Dataset items:
○ ○ ○ ○ ○
/-! ### setGate -/

@[simp] theorem State.setGate_pending (a : Nat) (x : Gate) : (s.setGate a x).pending = s.pending := rfl
@[simp] theorem State.setGate_hostMem (a : Nat) (x : Gate) : (s.setGate a x).hostMem = s.hostMem := rfl
@[simp] theorem State.setGate_sram (a : Nat) (x : Gate) : (s.setGate a x).sram = s.sram := rfl
@[simp] theorem State.setGate_free (a : Nat) (x : Gate) : (s.setGate a x).free = s.free := rfl
@[simp] theorem State.setGate_regs (a : Nat) (x : Gate) : (s.setGate a x).regs = s.regs := rfl
@[simp] theorem State.setGate_hif (a : Nat) (x : Gate) : (s.setGate a x).hif = s.hif := rfl
@[simp] theorem State.setGate_entries (a : Nat) (x : Gate) : (s.setGate a x).entries = s.entries := rfl
@[simp] theorem State.setGate_flows (a : Nat) (x : Gate) : (s.setGate a x).flows = s.flows := rfl
@[simp] theorem State.setGate_sched (a : Nat) (x : Gate) : (s.setGate a x).sched = s.sched := rfl
@[simp] theorem State.setGate_cores (a : Nat) (x : Gate) : (s.setGate a x).cores = s.cores := rfl
@[simp] theorem State.setGate_sys (a : Nat) (x : Gate) : (s.setGate a x).sys = s.sys := rfl
@[simp] theorem State.setGate_uwc (a : Nat) (x : Gate) : (s.setGate a x).uwc = s.uwc := rfl
@[simp] theorem State.setGate_uwcAge (a : Nat) (x : Gate) : (s.setGate a x).uwcAge = s.uwcAge := rfl
@[simp] theorem State.setGate_barns (a : Nat) (x : Gate) : (s.setGate a x).barns = s.barns := rfl
@[simp] theorem State.setGate_bes (a : Nat) (x : Gate) : (s.setGate a x).bes = s.bes := rfl
@[simp] theorem State.setGate_beSlots (a : Nat) (x : Gate) : (s.setGate a x).beSlots = s.beSlots := rfl
@[simp] theorem State.setGate_baes (a : Nat) (x : Gate) : (s.setGate a x).baes = s.baes := rfl
@[simp] theorem State.setGate_bnes (a : Nat) (x : Gate) : (s.setGate a x).bnes = s.bnes := rfl
@[simp] theorem State.setGate_grn (a : Nat) (x : Gate) : (s.setGate a x).grn = s.grn := rfl
@[simp] theorem State.setGate_win (a : Nat) (x : Gate) : (s.setGate a x).win = s.win := rfl
@[simp] theorem State.setGate_hbm (a : Nat) (x : Gate) : (s.setGate a x).hbm = s.hbm := rfl
@[simp] theorem State.setGate_hbmKey (a : Nat) (x : Gate) : (s.setGate a x).hbmKey = s.hbmKey := rfl
@[simp] theorem State.setGate_rowHist (a : Nat) (x : Gate) : (s.setGate a x).rowHist = s.rowHist := rfl
@[simp] theorem State.setGate_parts (a : Nat) (x : Gate) : (s.setGate a x).parts = s.parts := rfl
@[simp] theorem State.setGate_decTables (a : Nat) (x : Gate) : (s.setGate a x).decTables = s.decTables := rfl
@[simp] theorem State.setGate_velPols (a : Nat) (x : Gate) : (s.setGate a x).velPols = s.velPols := rfl
@[simp] theorem State.setGate_seen (a : Nat) (x : Gate) : (s.setGate a x).seen = s.seen := rfl
@[simp] theorem State.setGate_yoke (a : Nat) (x : Gate) : (s.setGate a x).yoke = s.yoke := rfl
@[simp] theorem State.setGate_ofc (a : Nat) (x : Gate) : (s.setGate a x).ofc = s.ofc := rfl
@[simp] theorem State.setGate_scr (a : Nat) (x : Gate) : (s.setGate a x).scr = s.scr := rfl
@[simp] theorem State.setGate_scrAux (a : Nat) (x : Gate) : (s.setGate a x).scrAux = s.scrAux := rfl
@[simp] theorem State.setGate_lc (a : Nat) (x : Gate) : (s.setGate a x).lc = s.lc := rfl
@[simp] theorem State.setGate_tap (a : Nat) (x : Gate) : (s.setGate a x).tap = s.tap := rfl
@[simp] theorem State.setGate_boot (a : Nat) (x : Gate) : (s.setGate a x).boot = s.boot := rfl
@[simp] theorem State.setGate_ldr (a : Nat) (x : Gate) : (s.setGate a x).ldr = s.ldr := rfl
@[simp] theorem State.setGate_spdm (a : Nat) (x : Gate) : (s.setGate a x).spdm = s.spdm := rfl
@[simp] theorem State.setGate_tal (a : Nat) (x : Gate) : (s.setGate a x).tal = s.tal := rfl
@[simp] theorem State.setGate_time (a : Nat) (x : Gate) : (s.setGate a x).time = s.time := rfl
@[simp] theorem State.setGate_tmr (a : Nat) (x : Gate) : (s.setGate a x).tmr = s.tmr := rfl
@[simp] theorem State.setGate_pwr (a : Nat) (x : Gate) : (s.setGate a x).pwr = s.pwr := rfl
@[simp] theorem State.setGate_links (a : Nat) (x : Gate) : (s.setGate a x).links = s.links := rfl
@[simp] theorem State.setGate_dev (a : Nat) (x : Gate) : (s.setGate a x).dev = s.dev := rfl
@[simp] theorem State.setGate_pins (a : Nat) (x : Gate) : (s.setGate a x).pins = s.pins := rfl
@[simp] theorem State.setGate_core' (a : Nat) (x : Gate) (c' : Nat) : (s.setGate a x).core c' = s.core c' := rfl
@[simp] theorem State.setGate_entry' (a : Nat) (x : Gate) (e' : Nat) : (s.setGate a x).entry e' = s.entry e' := rfl
@[simp] theorem State.setGate_sysCore' (a : Nat) (x : Gate) (k' : Nat) : (s.setGate a x).sysCore k' = s.sysCore k' := rfl
@[simp] theorem State.setGate_part' (a : Nat) (x : Gate) (p' : Nat) : (s.setGate a x).part p' = s.part p' := rfl
@[simp] theorem State.setGate_flow' (a : Nat) (x : Gate) (i' : Nat) : (s.setGate a x).flow i' = s.flow i' := rfl
@[simp] theorem State.setGate_barn' (a : Nat) (x : Gate) (b' : Nat) : (s.setGate a x).barn b' = s.barn b' := rfl
@[simp] theorem State.setGate_be' (a : Nat) (x : Gate) (e' : Nat) : (s.setGate a x).be e' = s.be e' := rfl
@[simp] theorem State.setGate_beSlot' (a : Nat) (x : Gate) (i' : Nat) : (s.setGate a x).beSlot i' = s.beSlot i' := rfl
@[simp] theorem State.setGate_bae' (a : Nat) (x : Gate) (b' : Nat) : (s.setGate a x).bae b' = s.bae b' := rfl
@[simp] theorem State.setGate_bne' (a : Nat) (x : Gate) (n' : Nat) : (s.setGate a x).bne n' = s.bne n' := rfl
@[simp] theorem State.setGate_stack' (a : Nat) (x : Gate) (d' : Nat) : (s.setGate a x).stack d' = s.stack d' := rfl
@[simp] theorem State.setGate_link' (a : Nat) (x : Gate) (l' : Nat) : (s.setGate a x).link l' = s.link l' := rfl
@[simp] theorem State.setGate_sq' (a : Nat) (x : Gate) (f' n' : Nat) : (s.setGate a x).sq f' n' = s.sq f' n' := rfl
@[simp] theorem State.setGate_cq' (a : Nat) (x : Gate) (f' n' : Nat) : (s.setGate a x).cq f' n' = s.cq f' n' := rfl
@[simp] theorem State.setGate_msix' (a : Nat) (x : Gate) (f' v' : Nat) : (s.setGate a x).msix f' v' = s.msix f' v' := rfl
@[simp] theorem State.setGate_window' (a : Nat) (x : Gate) (k' n' : Nat) : (s.setGate a x).window k' n' = s.window k' n' := rfl
@[simp] theorem State.setGate_slotAt' (a : Nat) (x : Gate) (i' : Nat) : (s.setGate a x).slotAt i' = s.slotAt i' := rfl
@[simp] theorem State.setGate_useCtr' (a : Nat) (x : Gate) (i' : Nat) : (s.setGate a x).useCtr i' = s.useCtr i' := rfl
@[simp] theorem State.setGate_bucket' (a : Nat) (x : Gate) (i' : Nat) : (s.setGate a x).bucket i' = s.bucket i' := rfl
@[simp] theorem State.setGate_source' (a : Nat) (x : Gate) (i' : Nat) : (s.setGate a x).source i' = s.source i' := rfl
@[simp] theorem State.setGate_drbg' (a : Nat) (x : Gate) (i' : Nat) : (s.setGate a x).drbg i' = s.drbg i' := rfl
@[simp] theorem State.setGate_reg' (a : Nat) (x : Gate) (a' : Nat) : (s.setGate a x).reg a' = s.reg a' := rfl
@[simp] theorem State.setGate_self (a : Nat) (x : Gate) : (s.setGate a x).gate a = x := Map.get_set_self _ _ _ _
theorem State.setGate_ne (a a' : Nat) (x : Gate) (h : a' ≠ a) : (s.setGate a x).gate a' = s.gate a' := Map.get_set_ne _ _ _ _ _ h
○ ○ ○ ○ ○
*Task instructions*
Your answer should consist solely of the lines above from the line with "s.tap := rfl" to the line with "s.spdm := rfl", both included, reproduced exactly.

*Your solution*
@[simp] theorem State.setGate_tap (a : Nat) (x : Gate) : (s.setGate a x).tap = s.tap := rfl
@[simp] theorem State.setGate_boot (a : Nat) (x : Gate) : (s.setGate a x).boot = s.boot := rfl
@[simp] theorem State.setGate_ldr (a : Nat) (x : Gate) : (s.setGate a x).ldr = s.ldr := rfl
@[simp] theorem State.setGate_spdm (a : Nat) (x : Gate) : (s.setGate a x).spdm = s.spdm := rfl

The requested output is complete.